3. Transport Canada releases new flight and duty time regs – Transport Canada published the final version of its revised flight and duty time regulations on Dec. 12, despite industry’s calls for further discussion.
The new package of regulations applies to all commercial transport operations in Canada, including major airlines as well as smaller regional operators. Large airlines will have two years to implement necessary regulatory changes, while smaller operators have been given four years to comply. The regulations have been percolating since 2015, and judging from some industry reactions to the announcement, discussions aren’t finished yet.
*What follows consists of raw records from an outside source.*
/-- The comparison brought up to date; a difference of one has lasted beyond DM_EPOCH_GRACE (R326). -/
def epochGrace (i : Nat) (s : State) : State :=
  let s := epochCheck i s
  match (getNbr s i).epochSince with
  | some t =>
    if !(getNbr s i).epochSkew && t + s.parN 0xB003 0 * tps < s.elapsed then
      raise 0xB4 (updNbr i (fun n => { n with epochSkew := true }) s)
    else s
  | none => s

/-- A neighbour's identity: member, version, epoch (R317, R324, R326, R327). -/
def noteIdentity (p member version epoch : Nat) (s : State) : State :=
  let i := nbrOf p
  let s := updNbr i (fun n => { n with
    member := member, version := version, epoch := epoch,
    skewSince := if version = s.cfgVersion then none else some (n.skewSince.getD s.elapsed),
    skewed := n.skewed && version != s.cfgVersion }) s
  let s := if member = s.dm.id then memberConflict s else s
  startFetch p version (epochCheck i s)

/-- The 13 bytes of an identity beacon after its member ID. -/
def identityBody (s : State) (c : Line) : Bytes :=
  be 4 s.dm.domain ++ be 4 s.cfgVersion ++ be 4 (ownEpoch s c) ++ [byteOf (b2n s.dm.conflict.isSome)]

/-- A received Whisper BEACON. -/
def onBeacon (p : Nat) (m : DmIn) (s : State) : State :=
  noteIdentity p m.origin (unbe (slice m.body 4 4)) (unbe (slice m.body 8 4)) s

/-- A lag as a beacon gives it: 32 bits, signed, for a timescale ahead of the far one by more than the link delay makes it
negative; 0xFFFF_FFFF when there is none (R317, R325). -/
def lagField (lag : Option Int) : Bytes := be 4 ((lag.map (ux 32)).getD 0xFFFFFFFF)

/-- One time beacon: offset and delay from the two lags, and the skew runs (R325). -/
def timeBeacon (i far : Nat) (s : State) : State :=
  match (s.dm.time.getD i {}).lag with
  | none => s
  | some own =>
    if far = 0xFFFFFFFF then s
    else
      let far := sx 32 far
      let th : Int := (own - far).tdiv 2
      let x := s.dm.time.getD i {}
      let big : Bool := 6000 < th.natAbs
      let small : Bool := th.natAbs ≤ 5000
      let bad := if big then x.badRun + 1 else 0
      let good := if small then x.goodRun + 1 else 0
      let on := x.skewed && good < 8 || 8 ≤ bad
      let s := updTime i (fun t => { t with
        offset := some th, delay := some ((own + far).tdiv 2), badRun := bad, goodRun := good, skewed := on }) s
      raiseIf (on != x.skewed) 0xB3 s

/-! ## The DCH (R317) -/

/-- The next segment of an out queue whose segments carry `full` bytes: header byte and data, and the queue after it. -/
def outNext (full : Nat) (o : OutQ) : Bytes × OutQ :=
  match o.msgs with
  | [] => (zeros (full + 1), o)
  | m :: rest =>
    let d := (m.drop (o.off.getD 0)).take full
    ([byteOf (192 + 32 * b2n o.off.isNone + d.length)] ++ padTo full d,
      if d.length < full then { msgs := rest } else { o with off := some (o.off.getD 0 + full) })

/-- The 16 DCH bytes of the outgoing frame of this tick, and the state with a segment taken (R317). -/
def dchNext (c : Line) (s : State) : Bytes × State :=
  if !s.dm.member || !pathOn s c.ix then (zeros 16, s)
  else if s.tick % 8 = 0 then (padTo 16 (be 2 (0x4000 + s.dm.id) ++ identityBody s c), s)
  else if s.tick % 8 = 4 then
    (padTo 16 (be 2 (0x8000 + s.dm.id) ++ lagField (s.dm.time.getD c.ix {}).lag), s)
  else if (s.tx.get c).eff < 2 then (zeros 16, s)
  else
    let (b, o) := outNext 15 (s.dm.out.getD c.ix {})
    (b, updDm (fun d => { d with out := d.out.set c.ix o }) s)

/-- A received segment joins its path's message; a complete one waits in the inbox. -/
def dmSegment (p full : Nat) (start : Bool) (data : Bytes) (s : State) : State :=
  let i := nbrOf p
  let (r, m, lost) := segStep full 4116 start data (s.dm.reasm.getD i {})
  let s := if lost then dmDiscard s else s
  updDm (fun d => { d with
    reasm := d.reasm.set i r, inbox := d.inbox ++ (match m with
      | some b => [(p, b)]
      | none => []) }) s

/-- The DCH bytes of a valid received overhead (R317, R318, R325). -/
def dchRx (c : Line) (b : Bytes) (s : State) : State :=
  let h := unbe (slice b 0 2)
  if !s.dm.member || !pathOn s c.ix then s
  else
    match h / 2 ^ 14 with
    | 1 =>
      let dom := unbe (slice b 2 4)
      if dom = 0 ∨ dom ≠ s.dm.domain then s
      else
        let s := updNbr c.ix (fun n => { n with seenAt := some s.elapsed }) s
        noteIdentity c.ix (h % 2 ^ 14) (unbe (slice b 6 4)) (unbe (slice b 10 4)) (updPath s c.ix)
    | 2 => timeBeacon c.ix (unbe (slice b 2 4)) s
    | 3 =>
      let n := byteAt b 0 % 32
      if 15 < n then s else dmSegment c.ix 15 (bit (byteAt b 0) 5) (slice b 1 n) s
    | _ => s

/-- Every 5 s a BEACON goes out on a carrier's Whisper channel while its DCH path is not up (R318). -/
def whBeacon (c : Line) (s : State) : State :=
  let due := match s.dm.whBeacon.getD c.ix none with
    | some t => 5 * tps ≤ s.elapsed - t
    | none => true
  if s.dm.member && due && pathSends s (2 + c.ix) then
    dmSend 0x07 0xFFFF (identityBody s c) [2 + c.ix]
      (updDm (fun d => { d with whBeacon := d.whBeacon.set c.ix (some s.elapsed) }) s)
  else s

/-! ## Calls (R328) -/

/-- Arm a bound Solstice for a call: the bind ends with what the ARM would return. -/
def armBind (b : Bind) (k : Call) (s : State) : State :=
  let p := { b.p with
    atTick := BitVec.ofNat 64 k.t, latePolicy := false, reqCfgVer := BitVec.ofNat 32 k.version }
  let s := updDm (fun d => { d with binds := d.binds.erase b }) s
  let done (st det : Nat) : State := decide_ 0x0B08 b.crc b.p (cplOf s 0x0B08 b.p st det 0) false s
  match firstOf [checkHandle b.handle b.p.q.val s, checkPrepared b.handle s, checkVersion p s,
      checkTimed (solClass s b.handle) p s] with
  | some r => done r.st r.detail
  | none => setSol b.handle .armed (addEntry 0x0B08 b.crc p (.solstice b.handle) (solClass s b.handle) s)

/-- Does a call answer a bind? -/
def bindMatches (b : Bind) (k : Call) : Bool := b.origin == k.origin && b.number == k.number

/-- A call has arrived: it is kept, and binds that wait for it are armed. -/
def callArrived (k : Call) (s : State) : State :=
  let s := updDm (fun d => { d with calls := k :: d.calls }) s
  (s.dm.binds.filter fun b => bindMatches b k).foldl (fun s b => armBind b k s) s

/-- The call of a CALL message. -/
def callOf (m : DmIn) : Call :=
  { origin := m.origin, version := unbe (slice m.body 0 4), t := unbe (slice m.body 4 8),
    number := unbe (slice m.body 12 4) }

/-- The binds whose call has not arrived by their wait limit complete with CALL_NOT_SEEN. -/
def callWaitLimit (s : State) : State :=
  (s.dm.binds.filter fun b => b.limit ≤ s.tick).foldl (fun s b =>
    decide_ 0x0B08 b.crc b.p (cplOf s 0x0B08 b.p 0x1B07 0 0) false
      (updDm (fun d => { d with binds := d.binds.erase b }) s)) s

/-- CALL_WAIT_LIMIT. -/
def execCallWaitLimit (s : State) : Out := within callWaitLimit s

/-! ## Received messages (R320) -/

/-- Take the message at the head of the inbox when it is of this type; a message that fails the checks of R320 is
discarded and counted, by whichever row its type byte names. -/
def dmTake (ty : Nat) (f : Nat → DmIn → State → State) (s : State) : State :=
  match s.dm.inbox with
  | [] => s
  | (p, b) :: rest =>
    if byteAt b 0 ≠ ty then s
    else
      let s := updDm (fun d => { d with inbox := rest }) s
      match parseDm b with
      | none => dmDiscard s
      | some m =>
        if !s.dm.member || m.domain != s.dm.domain then dmDiscard s
        else
          let s := if p = 2 ∨ p = 3 then
              updPath (updDm (fun d => { d with whAt := d.whAt.set (p - 2) (some s.elapsed) }) s) p
            else s
          f p m (bump (837 + p) s)

/-- A forwarded message (R320): delivered when addressed here or to all, sent on with one hop less. -/
def forwarded (deliver : Nat → DmIn → State → State) (p : Nat) (m : DmIn) (s : State) : State :=
  let s := if foreignOwn s m then memberConflict s else s
  if !firstSeen s m then s
  else
    let s := noteSeen m s
    let s := if m.dest = s.dm.id ∨ m.dest = 0xFFFF then deliver p m s else s
    if m.dest ≠ s.dm.id ∧ 1 < m.hops then
      (relayPaths s p).foldl (sendOn 847 (dmMsg m.ty (m.hops - 1) m.origin m.dest m.domain m.id m.body)) s
    else s

/-- A CALL (R320, R328): delivered, bound, relayed until its T has passed. -/
def onCall (p : Nat) (m : DmIn) (s : State) : State :=
  let s := if foreignOwn s m then memberConflict s else s
  if !firstSeen s m then s
  else
    let s := noteSeen m s
    let k := callOf m
    let s := callArrived k (dmDeliver 2 m s)
    if s.tick ≤ k.t then
      (relayPaths s p).foldl (sendOn 842 (dmMsg m.ty m.hops m.origin m.dest m.domain m.id m.body)) s
    else s

/-! ## Commands (R337) -/

/-- DM_STATUS. -/
def infoDmStatus : CmdInfo := { op := 0x0B00, len := .fixed 16, desc := true }
/-- DM_JOIN. -/
def infoDmJoin : CmdInfo := { op := 0x0B01, len := .fixed 108 }
/-- DM_LEAVE. -/
def infoDmLeave : CmdInfo := { op := 0x0B02 }
/-- DM_PUBLISH. -/
def infoDmPublish : CmdInfo := { op := 0x0B03, long := true, len := .range 112 4080 1 }
/-- DM_CFG_READ. -/
def infoDmCfgRead : CmdInfo := { op := 0x0B04, len := .fixed 16, desc := true }
/-- DM_SEND. -/
def infoDmSend : CmdInfo := { op := 0x0B05, len := .range 5 4100 1 }
/-- DM_RECV. -/
def infoDmRecv : CmdInfo := { op := 0x0B06, len := .fixed 16, desc := true }
/-- DM_CALL. -/
def infoDmCall : CmdInfo := { op := 0x0B07, len := .range 16 80 1 }
/-- DM_CALL_BIND. -/
def infoDmCallBind : CmdInfo := { op := 0x0B08, len := .fixed 16 }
4. Old story, new ending? In March, Skies contributor Brent Jang wrote about WestJet’s tremendous growth, drawing a comparison to now-defunct Canadian Airlines International.
With WestJet preparing to take delivery of up to 20 Boeing 787 Dreamliners starting in 2019, the stage will be set for a domestic rivalry against Air Canada to Asian destinations. WestJet has a bold vision for luring new business and international customers.
5. Managed shortfall – Also in March, Chris Thatcher delved into how the Royal Canadian Air Force is holding onto its best people in the face of a looming pilot and maintainer shortage.
While military members are increasingly lured by the promise of bigger paycheques in commercial aviation, the RCAF is also dealing with the lingering effects of 1990s staffing policies and baby boomer retirements. All of this to say that experienced members are extremely valuable to the organization, so the focus is on retention as well as recruitment.